### ASSIGNMENT:
Keep to one stretch of the data below, the lines from the one with "def Slot.addNative (x" up to and including the one with "def Slot.zeroIf (x", and return that stretch exactly.
[[ STORED DATA open ]]
-- ==== Sys2Proof/Machine/Matrix.lean ====
section
/-! DEFINITION. The matrix station and the accumulator memory station (04; 03 R88, R89; 06 R180): MX_MMA, MX_PROM,
PROMOTION_COMPLETE, AM_SAVE, AM_REST, AM_ZERO, AM_MOVE. -/

namespace Sys2Proof.Machine

/-! ### Promotion (04 R121, R125) -/

/-- One element of a promotion: the wide-48 result, whether it was clamped, and whether it first became NaN or infinite. -/
def promoteElem (x : Elem) (r : BitVec 34) : Elem × Bool × Bool :=
  let old := Flt.w48.decode x.toNat
  let (y, c) := Flt.w48.conv .rne (Num.add old (Flt.run.decode r.toNat))
  (BitVec.ofNat 48 y, c, old.isFin && !(Flt.w48.decode y).isFin)

/-- A run plane added into a slot's wide-48 values. -/
def promotePlane (w48 : Store Elem) (run : Store (BitVec 34)) : Store Elem × Nat × Nat :=
  let l := List.zipWith promoteElem (sgets 0 w48 0 1024) (sgets 0 run 0 1024)
  (sputs 0 [] 0 (l.map (·.1)), (l.filter (·.2.1)).length, (l.filter (·.2.2)).length)

/-- The promotion of a slot's open chunk by the engine at once (04 R125), counted like any other. -/
def Core.promoteNow (k : Core) (a : Nat) : Core :=
  let x := k.slot a
  let (w, sats, specs) := promotePlane x.w48 x.run
  (k.setSlot a { x with w48 := w, run := [], kc := 0 }).countPromotion sats specs

/-- Reading a slot promotes an open chunk first, and waits while the engine is busy (04 R125). In D12-emulation there are no chunks
and the engine is idle (06 R180, R183), so a chunk that a Native launch left open stays as it is. DEDUCED (log entry 93). -/
def Core.closeChunk (k : Core) (a : Nat) : Option Core :=
  if k.d12 ∨ (k.slot a).kc = 0 then some k
  else if k.engineBusy then none
  else some (k.promoteNow a)

/-- Closes the chunks of several slots, in order. -/
def Core.closeChunks (k : Core) : List Nat → Option Core
  | [] => some k
  | a :: r => match k.closeChunk a with
    | none => none
    | some k' => k'.closeChunks r

/-! ### Tile products (04 R113-R119, 06 R180) -/

/-- The format groups of 04 R114: wide, 16-bit, 8-bit, 4/6-bit; 0 for a format the matrix station does not accept. -/
def mxGroup (fmt : Nat) : Nat :=
  match fmt with
  | 0x0 => 1
  | 0x1 | 0x2 => 2
  | 0x3 | 0x4 | 0x5 | 0x6 | 0xA => 3
  | 0x7 | 0x8 | 0x9 => 4
  | _ => 0
/-- The pairs of operand formats one MX.MMA accepts (04 R114); no MX format in D12-emulation (06 R179). -/
def mxAccepts (d12 : Bool) (a b : Nat) : Bool :=
  let g := mxGroup a
  let h := mxGroup b
  decide (g ≠ 0 ∧ h ≠ 0 ∧ ((g = 1) = (h = 1))) && !(d12 && (Fmt.isMx a || Fmt.isMx b))

/-- hi of 04 R118: the significand truncated to the 12 bits from its most significant one. -/
def hiPart : Num → Num
  | .fin s m e => if Nat.log2 m < 12 then .fin s m e else .fin s (m >>> (Nat.log2 m - 11) <<< (Nat.log2 m - 11)) e
  | v => v
/-- lo of 04 R118: the rest of a finite operand; 0 for an infinity. -/
def loPart : Num → Num
  | .fin s m e => if m = 0 then .fin s 0 e else match hiPart (.fin s m e) with
    | .fin _ h _ => if m = h then .fin false 0 0 else .fin s (m - h) e
    | v => v
  | .nan => .nan
  | .inf _ => Num.zero

/-- A product of a low part: none where an operand is infinite, since the infinite product is formed once, in the first pass
(assumption 21). -/
def lowProduct (x y fx fy : Num) : Num :=
  match x, y with
  | .inf _, _ => .fin true 0 0
  | _, .inf _ => .fin true 0 0
  | _, _ => Num.mul fx fy

/-- The exact sums that one tile product adds into an element, in order: three for FP32 (04 R118), two in D12-emulation for
8-bit pairs (06 R180), else one. -/
def passes (fp32 halves : Bool) (a b : List Num) : List Num :=
  if fp32 then
    [Num.sum (List.zipWith (fun x y => Num.mul (hiPart x) (hiPart y)) a b),
     Num.sum (List.zipWith (fun x y => lowProduct x y (hiPart x) (loPart y)) a b),
     Num.sum (List.zipWith (fun x y => lowProduct x y (loPart x) (hiPart y)) a b)]
  else if halves then
    [Num.sum (List.zipWith Num.mul (a.take 16) (b.take 16)), Num.sum (List.zipWith Num.mul (a.drop 16) (b.drop 16))]
  else [Num.sum (List.zipWith Num.mul a b)]

/-- Rounding into the run format (04 R116, R117). -/
def rndRun (v : Num) : Nat := (Flt.run.conv .rne v).1

/-- The run value after the passes of one tile product. -/
def runElem (r : BitVec 34) (ps : List Num) : BitVec 34 :=
  ps.foldl (fun r p => BitVec.ofNat 34 (rndRun (Num.add (Flt.run.decode r.toNat) p))) r

/-- d12r of 06 R180: FP32, nearest-even, clamped at the largest finite value, subnormals flushed; whether it clamped. -/
def d12r (v : Num) : Num × Bool :=
  let (x, c) := Flt.fp32.conv .rne v
  (if Flt.fp32.isSub x then .fin (decide (2 ^ 31 ≤ x)) 0 0 else Flt.fp32.decode x, c)

/-- The values of a slot as an instruction reads them: in D12-emulation each is rounded by d12r first, and the clamps are counted
(06 R180). -/
def slotRead (d12 : Bool) (l : List Elem) : List Elem × Nat :=
  if d12 then
    let r := l.map (fun x => d12r (Flt.w48.decode x.toNat))
    (r.map (fun y => BitVec.ofNat 48 (Flt.w48.conv .rne y.1).1), (r.filter (·.2)).length)
  else (l, 0)

/-- The slot value after the passes of one tile product in D12-emulation, and how many roundings clamped. -/
def d12Elem (x : Elem) (ps : List Num) : Elem × Nat :=
  let (v, c) := d12r (Flt.w48.decode x.toNat)
  let r := ps.foldl (fun (acc : Num × Nat) p => let (y, c) := d12r (Num.add acc.1 p); (y, acc.2 + b2n c)) (v, b2n c)
  (BitVec.ofNat 48 (Flt.w48.conv .rne r.1).1, r.2)

/-- An operand element whose encoding is subnormal in its own format becomes a zero of its sign (06 R180). -/
def flushElem (fmt : Nat) (x : Elem) : Elem :=
  match Fmt.flt fmt with
  | some f => if f.isSub x.toNat then BitVec.ofNat 48 (x.toNat / 2 ^ (f.eb + f.mb) * 2 ^ (f.eb + f.mb)) else x
  | none => x
/-- A tile whose subnormal elements are flushed in D12-emulation. -/
def Tile.flush (d12 : Bool) (t : Tile) : Tile := if d12 then { t with elems := t.elems.map (flushElem t.fmt) } else t

/-- The 1,024 lists of passes of a tile product, in row-major order of the result (04 R113). -/
def tilePasses (d12 : Bool) (a b : Tile) : List (List Num) :=
  let a := a.flush d12
  let b := b.flush d12
  let rows := chunks 32 32 a.vals
  let cols := chunks 32 32 (transpose Num.zero b.vals)
  let fp32 := decide (a.fmt = Fmt.fp32)
  let halves := d12 && decide (mxGroup a.fmt = 3 ∧ mxGroup b.fmt = 3)
  (rows.map (fun r => cols.map (fun q => passes fp32 halves r q))).flatten

/-- A tile product added into a slot in Native mode: the run plane and KC after it (04 R120). -/
def Slot.addNative (x : Slot) (ps : List (List Num)) : Slot :=
  { x with run := sputs 0 [] 0 (List.zipWith runElem (sgets 0 x.run 0 1024) ps), kc := x.kc + 32 }

/-- A tile product added into a slot in D12-emulation (06 R180), and the clamps. -/
def Slot.addD12 (x : Slot) (ps : List (List Num)) : Slot × Nat :=
  let l := List.zipWith d12Elem (sgets 0 x.w48 0 1024) ps
  ({ x with w48 := sputs 0 [] 0 (l.map (·.1)) }, (l.map (·.2)).sum)

/-- Z = 1 clears the slot, its run plane and KC first (04 R126). -/
def Slot.zeroIf (x : Slot) (z : Bool) : Slot := if z then {} else x

/-- MX.MMA: takes a tile from L.A and one from L.B and adds their product into the slot; a chunk that closes is handed to the
promotion engine, for which the instruction waits while the engine is busy (03 R88; 04 R113-R123, R126; 06 R180). -/
def mmaBody (c : Nat) (s : State) (k : Core) (e : QEntry) (acc : Acc) (z last : Bool) : Did :=
  match k.takeLocal .matrix .lA with
  | none => .waits .tile
  | some (a, ka) =>
  match ka.takeLocal .matrix .lB with
  | none => .waits .tile
  | some (b, k') =>
    if !mxAccepts k.d12 a.fmt b.fmt then .fault Status.unsupported else
    let x := (k.slot acc.toNat).zeroIf z
    if k.d12 then
      let (y, n) := x.addD12 (tilePasses true a b)
      .done (s.setCore c ((k'.setSlot acc.toNat y).countMx n))
    else
      let closes := last || decide (e.cfg.chunk.toNat ≤ x.kc + 32)
      if closes && k.engineBusy then .waits .engine else
      let y := x.addNative (tilePasses false a b)
      let y := if closes then { y with promo := some y.run, run := [], kc := 0 } else y
      .done (s.setCore c (k'.setSlot acc.toNat y))

/-- MX_MMA (03 R88). -/
def execMxMma (c : Nat) (s : State) : Out :=
  onStation c .matrix s (fun i => match i with | .mx (.mma a z l) _ => some (a, z, l) | _ => none)
    (fun k e (a, z, l) => mmaBody c s k e a z l)

/-- MX_PROM: with KC 0 and no promotion under way it retires at once; otherwise the chunk goes to the engine and the
instruction retires when the promotion completes (03 R88; 04 R120, R124). It changes no value in D12-emulation (06 R180). -/
def execMxProm (c : Nat) (s : State) : Out :=
  onStation c .matrix s (fun i => match i with | .mx (.prom a) _ => some a | _ => none)
    (fun k _ a =>
      let x := k.slot a.toNat
      if k.d12 ∨ x.kc = 0 then .done s
      else if k.engineBusy then .waits .engine
      else .starts (s.setCore c (k.setSlot a.toNat { x with promo := some x.run, run := [], kc := 0 })) .engine)

/-- An MX.PROM of the slot waits at the matrix station for its promotion. -/
def Core.promWaits (k : Core) (a : Acc) : Bool :=
  match k.head .matrix with
  | some e => decide (e.stage = .running) && (match e.ins with | .mx (.prom b) _ => a == b | _ => false)
  | none => false

/-- PROMOTION_COMPLETE: the engine has added the run plane it was handed into the slot (04 R121, R122); an MX.PROM that waits
for it may retire (04 R124). -/
def execPromotionComplete (c : Nat) (acc : Acc) (s : State) : Out :=
  onCore c <|
    let k := s.core c
    let x := k.slot acc.toNat
    match x.promo with
    | none => s
    | some r =>
      let (w, sats, specs) := promotePlane x.w48 r
      let k' := (k.setSlot acc.toNat { x with w48 := w, promo := none }).countPromotion sats specs
      s.setCore c (if k.promWaits acc then (k'.setStage .matrix .done).setWait .matrix .none else k')

/-! ### Accumulator memory (03 R89, 04 R125) -/

/-- The checks on the Pond tile that AM.SAVE or AM.REST names, in the order of 03 R103: reserved format, bounds, a write
through TR = 1, the format, a live ring. -/
def Core.amCheck (k : Core) (d : Desc) (write : Bool) : Option Nat :=
  firstFail [(Fmt.reserved d.fmt, Status.unsupported), (!d.okBounds, Status.bounds), (write && d.tr, Status.unsupported),
    (decide (d.fmt ≠ Fmt.w48), Status.unsupported), (overlaps d.ranges k.rings, Status.bounds)]

/-- AM_SAVE: Pond tile t[TA] = slot ACC, its open chunk promoted first (03 R89, 04 R125, 06 R180). -/
def execAmSave (c : Nat) (s : State) : Out :=
  onStation c .accmem s (fun i => match i with | .am (.save a t) _ => some (a, t) | _ => none)
    (fun k e (a, t) =>
      match k.amCheck (e.d t) true with
      | some st => .fault st
      | none => match k.closeChunk a.toNat with
        | none => .waits .engine
        | some k' =>
          let (l, n) := slotRead k'.d12 (k'.slot a.toNat).elems
          .done (s.setCore c ((k'.countMx n).writeTile (e.d t) { fmt := Fmt.w48, elems := l, scales := [], tr := false })))

/-- A wide-48 element of a Pond image as the slot holds it: field 0 is the zero of its sign, and a NaN is the canonical one (06
R164). -/
def w48Value (x : Elem) : Elem :=
  let e := bits x.toNat 37 10
  if e = 0 then BitVec.ofNat 48 (x.toNat / 2 ^ 47 * 2 ^ 47)
  else if e = 1023 ∧ x.toNat % 2 ^ 37 ≠ 0 then 0x7FF000000000
  else x

/-- AM_REST: slot ACC = the values of Pond tile t[TA], with no open chunk (03 R89, 04 R125, 06 R164). -/
def execAmRest (c : Nat) (s : State) : Out :=
  onStation c .accmem s (fun i => match i with | .am (.rest a t) _ => some (a, t) | _ => none)
    (fun k e (a, t) =>
      match k.amCheck (e.d t) false with
      | some st => .fault st
      | none => .done (s.setCore c (k.setSlot a.toNat (Slot.ofElems ((k.readTile (e.d t)).elems.map w48Value)))))

/-- AM_ZERO: slot ACC = zero, its run plane discarded (03 R89, 04 R125). -/
def execAmZero (c : Nat) (s : State) : Out :=
  onStation c .accmem s (fun i => match i with | .am (.zero a) _ => some a | _ => none)
    (fun k _ a => .done (s.setCore c (k.setSlot a.toNat {})))

/-- AM_MOVE: slot ACC = slot ACC2, whose open chunk is promoted first (03 R89, 04 R125, 06 R180). -/
def execAmMove (c : Nat) (s : State) : Out :=
  onStation c .accmem s (fun i => match i with | .am (.move a b) _ => some (a, b) | _ => none)
    (fun k _ (a, b) => match k.closeChunk b.toNat with
      | none => .waits .engine
      | some k' =>
        let (l, n) := slotRead k'.d12 (k'.slot b.toNat).elems
        .done (s.setCore c ((k'.countMx n).setSlot a.toNat (Slot.ofElems l))))

end Sys2Proof.Machine
end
[[ STORED DATA closed ]]
### ANSWER:
def Slot.addNative (x : Slot) (ps : List (List Num)) : Slot :=
  { x with run := sputs 0 [] 0 (List.zipWith runElem (sgets 0 x.run 0 1024) ps), kc := x.kc + 32 }

/-- A tile product added into a slot in D12-emulation (06 R180), and the clamps. -/
def Slot.addD12 (x : Slot) (ps : List (List Num)) : Slot × Nat :=
  let l := List.zipWith d12Elem (sgets 0 x.w48 0 1024) ps
  ({ x with w48 := sputs 0 [] 0 (l.map (·.1)) }, (l.map (·.2)).sum)

/-- Z = 1 clears the slot, its run plane and KC first (04 R126). -/
def Slot.zeroIf (x : Slot) (z : Bool) : Slot := if z then {} else x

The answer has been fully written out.